Thanks for the informative report.
What is the total weight ? (Because 530 watts seems like a lot. Mine hovers at 360-380 watts at 2300 Gramm = 80,50 oz )

Hi Rolf,

Thanks, I’ll have to weight it yet. I had no focus on keeping it light. I simply used spare parts for fun and the motors and ESCs are very powerful for the application. Also, this is still an uncalibrated 3DR-style Power Module.

I will weigh it just to compare. I’m more interested in the forward flight current draw since it only hovers for short periods.

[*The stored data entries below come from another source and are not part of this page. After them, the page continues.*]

-- ==== Sys2Proof/Tests/Slice0.lean ====
section
/-! SUPPORT. Tests: the ill-formed terms that WellFormed refuses, words written out from the spec's encodings, one-step results
from spec/95_test_vectors.md, and for each statement with hypotheses a state and operands that meet them. -/

namespace Sys2Proof.Tests

open Sys2Proof Sys2Proof.Machine

/-! ### WellFormed refuses (R32, R40, R44) -/

theorem test_wf_accepts_program_line :
    Line.wf ⟨some "w1".toList, .putSigned, [.name "w0".toList, .dec 4, .dec 2, .neg 3]⟩ = true := by decide
theorem test_wf_refuses_argument_count : Line.wf ⟨none, .getUnsigned, [.dec 23, .dec 3]⟩ = false := by decide
theorem test_wf_refuses_literal_of_65_bits : Line.wf ⟨none, .fitsUnsigned, [.dec (2 ^ 64), .dec 3]⟩ = false := by decide
theorem test_wf_refuses_hexadecimal_of_65_bits :
    Line.wf ⟨none, .fitsUnsigned, [.hex (2 ^ 64), .dec 3]⟩ = false := by decide
theorem test_wf_refuses_below_least_i64 :
    Line.wf ⟨none, .fitsSigned, [.neg (2 ^ 63 + 1), .dec 64]⟩ = false ∧
    Line.wf ⟨none, .fitsSigned, [.neg (2 ^ 63), .dec 64]⟩ = true := by decide
theorem test_wf_refuses_negative_of_unsigned :
    Line.wf ⟨none, .putUnsigned, [.dec 23, .dec 4, .dec 2, .neg 3]⟩ = false := by decide
theorem test_wf_refuses_negative_word :
    Line.wf ⟨none, .putSigned, [.neg 3, .dec 4, .dec 2, .dec 3]⟩ = false := by decide
theorem test_wf_refuses_bad_binding : Line.wf ⟨some "1w".toList, .fitsUnsigned, [.dec 23, .dec 5]⟩ = false := by decide
theorem test_wf_refuses_bad_name : Line.wf ⟨none, .fitsUnsigned, [.name [], .dec 5]⟩ = false := by decide
theorem test_programWf_refuses_unbound_name :
    programWf ["w0".toList] [⟨none, .getUnsigned, [.name "w1".toList, .dec 3, .dec 2]⟩] = false ∧
    programWf ["w1".toList] [⟨none, .getUnsigned, [.name "w1".toList, .dec 3, .dec 2]⟩] = true := by decide

/-! ### Decoding, from bundles that 95_test_vectors.md prints (digit 1 the header, then word, width, lsb, value) -/

set_option exponentiation.threshold 300 in
theorem test_decode_fitsUnsigned :
    decodeTableWord 260 0x80000000000000000000000000000000500000000000000000000000000000017 =
      some (.fitsUnsigned 23 5) := by decide
set_option exponentiation.threshold 300 in
theorem test_decode_fitsSigned :
    decodeTableWord 260 0x90000000000000000000000000000000600000000000000000000000000000017 =
      some (.fitsSigned 23 6) := by decide
set_option exponentiation.threshold 300 in
theorem test_decode_getUnsigned :
    decodeTableWord 260 0xA0000000000000017000000000000000300000000000000020000000000000000 =
      some (.getUnsigned 23 3 2) := by decide
set_option exponentiation.threshold 300 in
theorem test_decode_getSigned :
    decodeTableWord 260 0xB0000000000000017000000000000000300000000000000020000000000000000 =
      some (.getSigned 23 3 2) := by decide
set_option exponentiation.threshold 300 in
theorem test_decode_putUnsigned :
    decodeTableWord 260 0xC0000000000000017000000000000000300000000000000030000000000000007 =
      some (.putUnsigned 23 3 3 7) := by decide
set_option exponentiation.threshold 300 in
theorem test_decode_putSigned :
    decodeTableWord 260 0xD000000000000001700000000000000040000000000000002FFFFFFFFFFFFFFFD =
      some (.putSigned 23 4 2 0xFFFFFFFFFFFFFFFD) := by decide
set_option exponentiation.threshold 300 in
/-- Reserved codes and the absence of a request, with every operand bit set (R37, R39). -/
theorem test_decode_reserved_and_idle :
    decodeTableWord 260 0xEFFFFFFFFFFFFFFFFFFFFFFFFFFFFFFFFFFFFFFFFFFFFFFFFFFFFFFFFFFFFFFFF = some .reserved6 ∧
    decodeTableWord 260 0xFFFFFFFFFFFFFFFFFFFFFFFFFFFFFFFFFFFFFFFFFFFFFFFFFFFFFFFFFFFFFFFFF = some .reserved7 ∧
    decodeTableWord 260 0x7FFFFFFFFFFFFFFFFFFFFFFFFFFFFFFFFFFFFFFFFFFFFFFFFFFFFFFFFFFFFFFFF = some .idle := by decide
/-- The headers of R33, as the opcode table numbers them. -/
theorem test_decode_headers :
    decodeTableWord 8 0x8 = some (.fitsUnsigned 0 0) ∧ decodeTableWord 8 0x9 = some (.fitsSigned 0 0) ∧
    decodeTableWord 8 0xA = some (.getUnsigned 0 0 0) ∧ decodeTableWord 8 0xB = some (.getSigned 0 0 0) ∧
    decodeTableWord 8 0xC = some (.putUnsigned 0 0 0 0) ∧ decodeTableWord 8 0xD = some (.putSigned 0 0 0 0) ∧
    decodeTableWord 8 0xE = some .reserved6 ∧ decodeTableWord 8 0xF = some .reserved7 ∧
    decodeTableWord 8 0x0 = some .idle ∧ decodeTableWord 8 0x7 = some .idle := by decide
/-- There is one request length (R30). -/
theorem test_decode_refuses_other_lengths :
    decodeBits 259 0 = .error (.wrongLength 259) ∧ decodeBits 260 bundleLimit = .error .tooWide ∧
    decodeTableWord 260 bundleLimit = none := ⟨rfl, rfl, rfl⟩
set_option exponentiation.threshold 300 in
/-- The worked encoding of R41. -/
theorem test_encode_worked_example :
    encode (.getUnsigned 23 3 2) = 0xA0000000000000017000000000000000300000000000000020000000000000000#260 := by decide
/-- Response bundles of 95_test_vectors.md section 1.1, and a code that is never driven. -/
theorem test_encode_response :
    encodeResponse (.ok 0x3F#64) = 0x1000000000000003F#67 ∧ encodeResponse .noFit = 0x20000000000000000#67 ∧
    decodeResponse 0x30000000000000000#67 = .ok (.fatal .descriptor) ∧
    decodeResponse 0x50000000000000000#67 = .error (.reservedStatus 5#3) := ⟨by decide, by decide, rfl, rfl⟩

/-! ### Results of one step, from 95_test_vectors.md and the examples of the rules -/

/-- The outcome that the output ports show after a step, if there is a next state. -/
def shown (o : Host.Outcome State Fault Refusal) : Option Response :=
  match o with
  | .next s => some s.output
  | .fault _ => none
  | .refused _ => none

/-- A run about to make one request. -/
def asking (r : Request) : State := { State.reset with pending := [.drive r] }
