/-! ## The register window -/

/-- 10_state R48: while BUSY = 1 a write to any register but ID and STATUS, CMD included, is ignored and sets WIGN; a
write to ID, STATUS or a reserved offset is ignored without it; reads are not gated. -/
def Obligations.WritesWhileBusyAreIgnored : Prop :=
  ∀ (s : State), s.busy = true →
    (∀ (r : Reg) (w : Word), r ≠ .id → r ≠ .status →
      hostWrite r.offset w s = .next { s with wign := true }) ∧
    (∀ (o : Nat) (w : Word), o = Reg.id.offset ∨ o = Reg.status.offset ∨ Reg.ofOffset o = none →
      hostWrite o w s = .next s) ∧
    (∀ (a : Access) (rest : List HostOp), a.wf = true → s.host = .read a :: rest →
      hostStep s = .next { s with host := rest, reads := s.readAt a.offset :: s.reads })

/-- 10_state R39: the reserved offsets read 0, and a write to one changes nothing, BUSY or not. -/
def Obligations.ReservedOffsetsReadZero : Prop :=
  ∀ (s : State) (o : Nat) (w : Word),
    (o = 0x02C ∨ o = 0x04C ∨ o = 0x05C ∨ (0x078 ≤ o ∧ o ≤ 0x0FC ∧ o % 4 = 0)) →
      s.readAt o = 0 ∧ hostWrite o w s = .next s

/-- 20_memory R52: an aligned 32-bit access at an offset up to 0x0FC has a step; any other has none. -/
def Obligations.OnlyAlignedWordAccessesHaveAStep : Prop :=
  ∀ (s : State) (a : Access) (w : Word) (rest : List HostOp),
    (s.host = .write a w :: rest ∨ s.host = .read a :: rest) →
      ((a.bytes = 4 ∧ a.offset % 4 = 0 ∧ a.offset ≤ 0x0FC) → ∃ t, hostStep s = .next t) ∧
      (¬ (a.bytes = 4 ∧ a.offset % 4 = 0 ∧ a.offset ≤ 0x0FC) → hostStep s = .fault .unadmittedAccess)

/-- 20_memory R55: a read changes nothing in the block, and two reads of one register return the same value. -/
def Obligations.ReadsHaveNoSideEffect : Prop :=
  ∀ (s : State) (a : Access) (rest : List HostOp), a.wf = true → s.host = .read a :: .read a :: rest →
    ∃ t u, hostStep s = .next t ∧ hostStep t = .next u ∧
      u = { s with host := rest, reads := s.readAt a.offset :: s.readAt a.offset :: s.reads }

/-- 10_state R22, 20_memory R54, R55: with BUSY = 0 a host write to a read-write register leaves its writable bits of the
word there, every other register but STATUS reading as before, and STATUS too unless it is a GAMMA half; nothing else
changes. A host write to a read-only register is ignored. (A write to CMD, which is write-only, issues its word.) -/
def Obligations.RegistersHoldTheirWritableBits : Prop :=
  ∀ (s : State) (r : Reg) (w : Word), s.busy = false →
    (r.kind = .rw → ∃ t, hostWrite r.offset w s = .next t ∧
      t.readReg r = w &&& r.writableBits ∧
      (∀ r' : Reg, r' ≠ r → r' ≠ .status → t.readReg r' = s.readReg r') ∧
      (r.isGammaHalf = false → t.readReg .status = s.readReg .status) ∧
      s.sameOutside t ∧ t.fpFmt = s.fpFmt ∧ t.stage = s.stage ∧ t.busy = s.busy ∧ t.trunc = s.trunc ∧
      t.wign = s.wign ∧ t.err = s.err ∧ t.dlut = s.dlut ∧ t.elut = s.elut ∧ t.inBuf = s.inBuf ∧
      t.outBuf = s.outBuf ∧ t.pend = s.pend ∧ t.answer = s.answer) ∧
    (r.kind = .ro → hostWrite r.offset w s = .next s)

/-- 10_state R24: a write to CTRL sets STRATEGY from bit 0 and MSEL from bits 2:1, any value, and has no other effect;
LUT_VALID stays. -/
def Obligations.CtrlWriteSetsStrategyAndMatrix : Prop :=
  ∀ (s : State) (w : Word), s.busy = false →
    ∃ t, hostWrite 0x004 w s = .next t ∧
      t = { s with strategy := t.strategy, msel := w.extractLsb' 1 2 } ∧
      (w.getLsbD 0 = false → t.strategy = .lut) ∧ (w.getLsbD 0 = true → t.strategy = .power) ∧
      t.readAt 0x004 = w &&& 7

/-- 70_reset R195, 10_state R42: any accepted write to a GAMMA half clears LUT_VALID, whatever the value. -/
def Obligations.GammaWriteClearsLutValid : Prop :=
  ∀ (s : State) (r : Reg) (w : Word), s.busy = false → r.isGammaHalf = true →
    ∃ t, hostWrite r.offset w s = .next t ∧ t.lutValid = false ∧ t.readReg r = w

Then of course we can’t compare anything yet

Me too :smiley:


My original MT weighed 1.93kg (4.25lbs) with the Mobius FPV setup and the 4s 6AH battery weighed 0.624kg (1.375lbs) for an all up weight of 2.55kg (5.625lbs).

My second MT conversion from spare parts weighs 2.18kg (4.80lbs) with 85g (0.3oz) of lead on the nose and the 6s 5.2AH battery weighed 680g (24oz) for an all up weight of 2.86kg (6.3lbs).

So my 2nd MT conversion is more weight than my first conversion with heavier motors and ESCs, but it cost me nothing and should take some good abuse flying it next summer. I have 4 sets of batteries for it along with any spares to keep it going. Likewise, my first conversion has many spares and I love to fly it in either calm or windy conditions.

Below is the APC 10x6 e-prop installed on the SunnySky x3508 motor (same as quad motors) using an M6 nylon lock nut. To hold the battery from sliding backwards, a simple Velcro strap folds into place.